Task
Where the string "false" appears in a line of the material below, copy that line.

################

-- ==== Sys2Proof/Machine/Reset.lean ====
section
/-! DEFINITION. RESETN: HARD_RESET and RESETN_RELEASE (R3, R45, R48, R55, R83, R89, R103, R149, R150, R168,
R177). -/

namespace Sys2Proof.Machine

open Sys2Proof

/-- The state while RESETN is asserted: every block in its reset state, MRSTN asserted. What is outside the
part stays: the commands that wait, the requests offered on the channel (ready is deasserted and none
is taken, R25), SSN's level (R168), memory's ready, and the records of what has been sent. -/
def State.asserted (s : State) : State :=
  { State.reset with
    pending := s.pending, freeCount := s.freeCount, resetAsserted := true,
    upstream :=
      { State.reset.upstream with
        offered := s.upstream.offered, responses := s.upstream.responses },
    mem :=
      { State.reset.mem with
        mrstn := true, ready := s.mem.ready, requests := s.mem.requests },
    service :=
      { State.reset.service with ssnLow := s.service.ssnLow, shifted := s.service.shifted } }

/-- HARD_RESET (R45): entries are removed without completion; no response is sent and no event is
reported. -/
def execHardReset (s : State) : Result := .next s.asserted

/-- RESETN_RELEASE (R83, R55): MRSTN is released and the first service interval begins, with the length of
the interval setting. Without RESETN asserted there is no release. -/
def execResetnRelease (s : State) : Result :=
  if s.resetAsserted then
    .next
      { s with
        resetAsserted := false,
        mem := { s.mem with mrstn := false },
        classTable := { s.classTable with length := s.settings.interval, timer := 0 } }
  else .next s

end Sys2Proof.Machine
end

################

Written answer
        resetAsserted := false,
        mem := { s.mem with mrstn := false },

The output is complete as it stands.